Wednesday, September 11, 2013

Tuesday, September 10, 2013

Infinite



"We’re both looking at the same moon, in the same world. 
We’re connected to reality by the same line. 
All I have to do is quietly draw it towards me."

— Haruki Murakami, Sputnik Sweetheart

Monday, September 9, 2013

Oceans. Sand. Trees.

So my first summer break has officially ended with the new semester starting tomorrow, or rather today, since it's already past 12. The past week in back in Shanghai has been pretty eventful. I spent quite a bit of time with my aunt's lovely puppy, made a huge and rather sudden decision of moving out of the school's dormitory (finally) and into a shared apartment out of campus, and therefore I'm expecting a very different experience this semester with my three new housemates.

Excited or anxious? I'm not sure... maybe a bit of both. But here I am, sitting comfortably in my new room despite the fact that I am only halfway through unpacking everything. The weather has been lovely these days, sometimes a tad too cold for early September, but I'm not complaining as long as I see some gentle sunlight in the day. :')

Here's a quiet k-indie mix I was listening to tonight:



Because every night I still keep you in my thoughts before they turn into dreams.
Good night.

Tuesday, September 3, 2013

Fluffy Puff


Haven't felt such simple comfort and happiness in very a long time. I have this fluff of fur ball lying on my crossed legs, peacefully placing her paws on my them as I'm typing this entry right now and it's pretty much the loveliest feeling I've had in a while. It's real, it's genuine, it's naive and it's innocent.

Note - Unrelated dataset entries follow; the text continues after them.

theorem keeps_clearReserves {z0 s : State} (h : Keeps z0 s) :
    Keeps z0 (clearReserves s) := by
  unfold clearReserves
  try dsimp only
  repeat' first
    | with_reducible assumption
    | with_reducible apply keeps_clearReserve
    | with_reducible apply Keeps.foldl
    | with_reducible apply Keeps.foldlPair
    | (intro _; intros; try dsimp only)
    | split
    | (refine Keeps.of ?_; dsimp only; with_reducible refine Keeps.parts ?_)

theorem keeps_clearJournals {z0 s : State} (h : Keeps z0 s) :
    Keeps z0 (clearJournals s) := by
  unfold clearJournals
  try dsimp only
  repeat' first
    | with_reducible assumption
    | with_reducible apply keeps_clearReserve
    | with_reducible apply Keeps.foldl
    | with_reducible apply Keeps.foldlPair
    | (intro _; intros; try dsimp only)
    | split
    | (refine Keeps.of ?_; dsimp only; with_reducible refine Keeps.parts ?_)

theorem keeps_initDefaults {z0 s : State} (h : Keeps z0 s) :
    Keeps z0 (initDefaults s) := by
  unfold initDefaults
  try dsimp only
  repeat' first
    | with_reducible assumption
    | with_reducible apply keeps_partition
    | with_reducible apply keeps_onCache
    | with_reducible apply keeps_onMedium
    | with_reducible apply keeps_setBudget
    | split
    | (refine Keeps.of ?_; dsimp only; with_reducible refine Keeps.parts ?_)

theorem keeps_hInit {z0 s : State} (h : Keeps z0 s) (e c u0 : Nat) : Keeps z0 (hInit e c s u0) := by
  have k : ∀ t, Keeps z0 t → Keeps z0 (hInit.releaseWaiting t) := by
    intro t ht
    unfold hInit.releaseWaiting
    refine Keeps.foldl ?_ (fun u r hu => keeps_enterTable hu r)
    exact Keeps.of ht.parts
  unfold hInit
  dsimp only
  repeat' first
    | with_reducible assumption
    | with_reducible apply keeps_complete
    | with_reducible apply keeps_initDefaults
    | with_reducible apply keeps_onMedium
    | with_reducible apply keeps_turnOn
    | with_reducible apply keeps_hs6Swap
    | with_reducible apply k
    | split
    | (refine Keeps.of ?_; dsimp only; with_reducible refine Keeps.parts ?_)

theorem keeps_execHInit {z0 s : State} (h : Keeps z0 s) (e c : Nat) :
    ∃ t, execHInit e c s = .next t ∧ Keeps z0 t := by
  unfold execHInit
  refine ⟨_, rfl, ?_⟩
  try dsimp only
  repeat' first
    | with_reducible assumption
    | with_reducible apply keeps_houseStepOf
    | with_reducible apply keeps_hInit
    | (intro _; intros; try dsimp only)
    | split
    | (refine Keeps.of ?_; dsimp only; with_reducible refine Keeps.parts ?_)

theorem keeps_enterWriteBack {z0 s : State} (h : Keeps z0 s) :
    Keeps z0 (enterWriteBack s) := by
  unfold enterWriteBack
  try dsimp only
  repeat' first
    | with_reducible assumption
    | with_reducible apply keeps_onPers
    | with_reducible apply keeps_onCache
    | split
    | (refine Keeps.of ?_; dsimp only; with_reducible refine Keeps.parts ?_)

theorem keeps_bindFrames {z0 s : State} (h : Keeps z0 s) :
    Keeps z0 (bindFrames s) := by
  unfold bindFrames
  try dsimp only
  repeat' first
    | with_reducible assumption
    | with_reducible apply keeps_updChan
    | with_reducible apply keeps_count
    | with_reducible apply Keeps.foldl
    | with_reducible apply Keeps.foldlPair
    | (intro _; intros; try dsimp only)
    | split
    | (refine Keeps.of ?_; dsimp only; with_reducible refine Keeps.parts ?_)

theorem keeps_formatDevice {z0 s : State} (h : Keeps z0 s) :
    Keeps z0 (formatDevice s) := by
  unfold formatDevice
  try dsimp only
  repeat' first
    | with_reducible assumption
    | with_reducible apply keeps_bindFrames
    | with_reducible apply keeps_onMedium
    | with_reducible apply keeps_onMaps
    | with_reducible apply keeps_enterWriteBack
    | with_reducible apply keeps_recompute
    | with_reducible apply keeps_clearJournals
    | with_reducible apply keeps_clearReserves
    | split
    | (refine Keeps.of ?_; dsimp only; with_reducible refine Keeps.parts ?_)

theorem keeps_hFormat {z0 s : State} (h : Keeps z0 s) (e c : Nat) (u2 : Nat) :
    Keeps z0 (hFormat e c s u2) := by
  unfold hFormat
  try dsimp only
  repeat' first
    | with_reducible assumption
    | with_reducible apply keeps_complete
    | with_reducible apply keeps_journalRegion
    | with_reducible apply keeps_formatDevice
    | split
    | (refine Keeps.of ?_; dsimp only; with_reducible refine Keeps.parts ?_)

theorem keeps_execHFormat {z0 s : State} (h : Keeps z0 s) (e c : Nat) :
    ∃ t, execHFormat e c s = .next t ∧ Keeps z0 t := by
  unfold execHFormat
  refine ⟨_, rfl, ?_⟩
  try dsimp only
  repeat' first
    | with_reducible assumption
    | with_reducible apply keeps_houseStepOf
    | with_reducible apply keeps_hFormat
    | (intro _; intros; try dsimp only)
    | split
    | (refine Keeps.of ?_; dsimp only; with_reducible refine Keeps.parts ?_)
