-- ==== Sys2Proof/Laws/KeepsDevice.lean ====
section
/-! SUPPORT. What resets, power, flush, starts, the bus and the CSR window keep (see Laws/Keeps.lean): one lemma per operation. -/

namespace Sys2Proof.Laws

open Sys2Proof Sys2Proof.Machine

/-! ## Machine/Reset.lean -/

theorem keeps_tearLine {z0 s : State} (h : Keeps z0 s) (m : Move) (q : Snap) :
    Keeps z0 (tearLine m s q) := by
  unfold tearLine
  try dsimp only
  repeat' first
    | with_reducible assumption
    | with_reducible apply keeps_burn
    | with_reducible apply keeps_updStored
    | split
    | (refine Keeps.of ?_; dsimp only; with_reducible refine Keeps.parts ?_)

theorem keeps_tearPrograms {z0 s : State} (h : Keeps z0 s) :
    Keeps z0 (tearPrograms s) := by
  unfold tearPrograms
  try dsimp only
  repeat' first
    | with_reducible assumption
    | with_reducible apply keeps_tearLine
    | with_reducible apply Keeps.foldl
    | with_reducible apply Keeps.foldlPair
    | (intro _; intros; try dsimp only)
    | split
    | (refine Keeps.of ?_; dsimp only; with_reducible refine Keeps.parts ?_)

theorem keeps_tearSeal {z0 s : State} (h : Keeps z0 s) :
    Keeps z0 (tearSeal s) := by
  unfold tearSeal
  try dsimp only
  repeat' first
    | with_reducible assumption
    | with_reducible apply keeps_putJournal
    | with_reducible apply keeps_burn
    | split
    | (refine Keeps.of ?_; dsimp only; with_reducible refine Keeps.parts ?_)

theorem keeps_finishLine {z0 s : State} (h : Keeps z0 s) (m : Move) (q : Snap) :
    Keeps z0 (finishLine m s q) := by
  unfold finishLine
  try dsimp only
  repeat' first
    | with_reducible assumption
    | with_reducible apply keeps_burn
    | with_reducible apply keeps_leavePoisonSet
    | with_reducible apply keeps_cleanLine
    | with_reducible apply keeps_updStored
    | split
    | (refine Keeps.of ?_; dsimp only; with_reducible refine Keeps.parts ?_)

theorem keeps_finishPrograms {z0 s : State} (h : Keeps z0 s) :
    Keeps z0 (finishPrograms s) := by
  unfold finishPrograms
  try dsimp only
  repeat' first
    | with_reducible assumption
    | with_reducible apply keeps_commitRecord
    | with_reducible apply keeps_finishLine
    | with_reducible apply Keeps.foldl
    | with_reducible apply Keeps.foldlPair
    | (intro _; intros; try dsimp only)
    | split
    | (refine Keeps.of ?_; dsimp only; with_reducible refine Keeps.parts ?_)

theorem keeps_cutCopies {z0 s : State} (h : Keeps z0 s) :
    Keeps z0 (cutCopies s) := by
  unfold cutCopies
  try dsimp only
  repeat' first
    | with_reducible assumption
    | with_reducible apply keeps_updFrame
    | with_reducible apply Keeps.foldl
    | with_reducible apply Keeps.foldlPair
    | (intro _; intros; try dsimp only)
    | split
    | (refine Keeps.of ?_; dsimp only; with_reducible refine Keeps.parts ?_)

theorem keeps_abandonMoves {z0 s : State} (h : Keeps z0 s) :
    Keeps z0 (abandonMoves s) := by
  unfold abandonMoves
  try dsimp only
  repeat' first
    | with_reducible assumption
    | with_reducible apply keeps_cutCopies
    | with_reducible apply keeps_onMaps
    | with_reducible apply keeps_onPers
    | split
    | (refine Keeps.of ?_; dsimp only; with_reducible refine Keeps.parts ?_)

theorem keeps_coreReset {z0 s0 : State} (h : Keeps z0 s0) : Keeps z0 (coreReset s0) := by
  have k : Keeps z0 (cutCopies (tearSeal (tearPrograms s0))) := keeps_cutCopies (keeps_tearSeal (keeps_tearPrograms h))
  exact ⟨k.queue, k.fuses, fun _ => rfl, k.onward⟩

theorem keeps_deviceReset {z0 s : State} (h : Keeps z0 s) :
    Keeps z0 (deviceReset s) := by
  unfold deviceReset
  try dsimp only
  repeat' first
    | with_reducible assumption
    | with_reducible apply keeps_coreReset
    | split
    | (refine Keeps.of ?_; dsimp only; with_reducible refine Keeps.parts ?_)

theorem keeps_forcedReset {z0 s : State} (h : Keeps z0 s) :
    Keeps z0 (forcedReset s) := by
  unfold forcedReset
  try dsimp only
  repeat' first
    | with_reducible assumption
    | with_reducible apply keeps_record
    | with_reducible apply keeps_deviceReset
    | split
    | (refine Keeps.of ?_; dsimp only; with_reducible refine Keeps.parts ?_)

theorem keeps_powerLoss {z0 s : State} (h : Keeps z0 s) (cause : Nat) :
    Keeps z0 (powerLoss s cause) := by
  unfold powerLoss
  try dsimp only
  repeat' first
    | with_reducible assumption
    | with_reducible apply keeps_coreReset
    | split
    | (refine Keeps.of ?_; dsimp only; with_reducible refine Keeps.parts ?_)

theorem keeps_hs5Want {z0 s : State} (h : Keeps z0 s) :
    Keeps z0 (hs5Want s) := by
  unfold hs5Want
  try dsimp only
  repeat' first
    | with_reducible assumption
    | with_reducible apply keeps_arbWant
    | with_reducible apply Keeps.foldl
    | with_reducible apply Keeps.foldlPair
    | (intro _; intros; try dsimp only)
    | split
    | (refine Keeps.of ?_; dsimp only; with_reducible refine Keeps.parts ?_)

theorem keeps_hs5Granted {z0 s : State} (h : Keeps z0 s) :
    Keeps z0 (hs5Granted s) := by
  unfold hs5Granted
  try dsimp only
  repeat' first
    | with_reducible assumption
    | split
    | (refine Keeps.of ?_; dsimp only; with_reducible refine Keeps.parts ?_)

theorem keeps_startFlush {z0 s : State} (h : Keeps z0 s) (cause : Nat) :
    Keeps z0 (startFlush s cause) := by
  unfold startFlush
  try dsimp only
  repeat' first
    | with_reducible assumption
    | with_reducible apply keeps_hs5Want
    | split
    | (refine Keeps.of ?_; dsimp only; with_reducible refine Keeps.parts ?_)

theorem keeps_beginPowerDown {z0 s : State} (h : Keeps z0 s) (cause : Nat) :
    Keeps z0 (beginPowerDown s cause) := by
  unfold beginPowerDown
  try dsimp only
  repeat' first
    | with_reducible assumption
    | split
    | (refine Keeps.of ?_; dsimp only; with_reducible refine Keeps.parts ?_)

/-! ## Machine/Flush.lean -/

theorem keeps_abortClears {z0 s : State} (h : Keeps z0 s) :
    Keeps z0 (abortClears s) := by
  unfold abortClears
  try dsimp only
  repeat' first
    | with_reducible assumption
    | with_reducible apply keeps_updChan
    | with_reducible apply Keeps.foldl
    | with_reducible apply Keeps.foldlPair
    | (intro _; intros; try dsimp only)
    | split
    | (refine Keeps.of ?_; dsimp only; with_reducible refine Keeps.parts ?_)

theorem keeps_flushUnread {z0 s : State} (h : Keeps z0 s) (unread : List Nat) :
    Keeps z0 (flushUnread s unread) := by
  unfold flushUnread
  try dsimp only
  repeat' first
    | with_reducible assumption
    | with_reducible apply keeps_record
    | with_reducible apply keeps_onCache
    | with_reducible apply Keeps.foldl
    | with_reducible apply Keeps.foldlPair
    | (intro _; intros; try dsimp only)
    | split
    | (refine Keeps.of ?_; dsimp only; with_reducible refine Keeps.parts ?_)

theorem keeps_writeImage {z0 s0 : State} (h : Keeps z0 s0) (faulted unread : List Nat) :
    Keeps z0 (writeImage s0 faulted unread) := by
  unfold writeImage
  try dsimp only
  repeat' first
    | with_reducible assumption
    | with_reducible apply keeps_flushUnread
    | with_reducible apply keeps_flushFault
    | with_reducible apply keeps_onPers
    | with_reducible apply Keeps.foldl
    | with_reducible apply Keeps.foldlPair
    | (intro _; intros; try dsimp only)
    | split
    | (refine Keeps.of ?_; dsimp only; with_reducible refine Keeps.parts ?_)

theorem keeps_writeMapState {z0 s : State} (h : Keeps z0 s) :
    Keeps z0 (writeMapState s) := by
  unfold writeMapState
  try dsimp only
  repeat' first
    | with_reducible assumption
    | with_reducible apply keeps_onPers
    | split
    | (refine Keeps.of ?_; dsimp only; with_reducible refine Keeps.parts ?_)

theorem keeps_writeManifest {z0 s : State} (h : Keeps z0 s) (f : FlushRun) :
    Keeps z0 (writeManifest s f) := by
  unfold writeManifest
  try dsimp only
  repeat' first
    | with_reducible assumption
    | with_reducible apply keeps_sample
    | with_reducible apply keeps_burn
    | with_reducible apply keeps_onPers
    | split
    | (refine Keeps.of ?_; dsimp only; with_reducible refine Keeps.parts ?_)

A few moments ago I found her huffing and puffing, and figured maybe she's thirsty. Silly girl then licked the water dispenser for a good whole minute, and I just squat beside her cage to watch. Because it is that straightforward. Any action from her must be because of a specific need. If she's squeaking and whining, she's most likely wanting your attention to get her away from where she's at (such a baby); if she's speedily running around the house and constantly trying to charge at you and then run away from you, she probably wants to play. There are no lies, no acting, no double standards. Happiness is shown if she feels it, and the guilty look on her face when I caught her digging up the dustbin's content and making a mess in the kitchen, oh god, I can almost hear her whisper 'oh shit, time to run'. It's impossible not to be smile at her. :')

I love to feel her tiny heart beating against my skin. It's a beautiful sign of life, making me feel ever so thankful to exist on this earth, to witness and experience all these little miracles lovingly created by God; it's a sweet and silent comfort and that makes me feel less alone and more content.

To put it simply, feeling her feeling at ease beside me, makes me feel at ease, too.
So safe, so secure, so peaceful.
Everything I need to feel right now.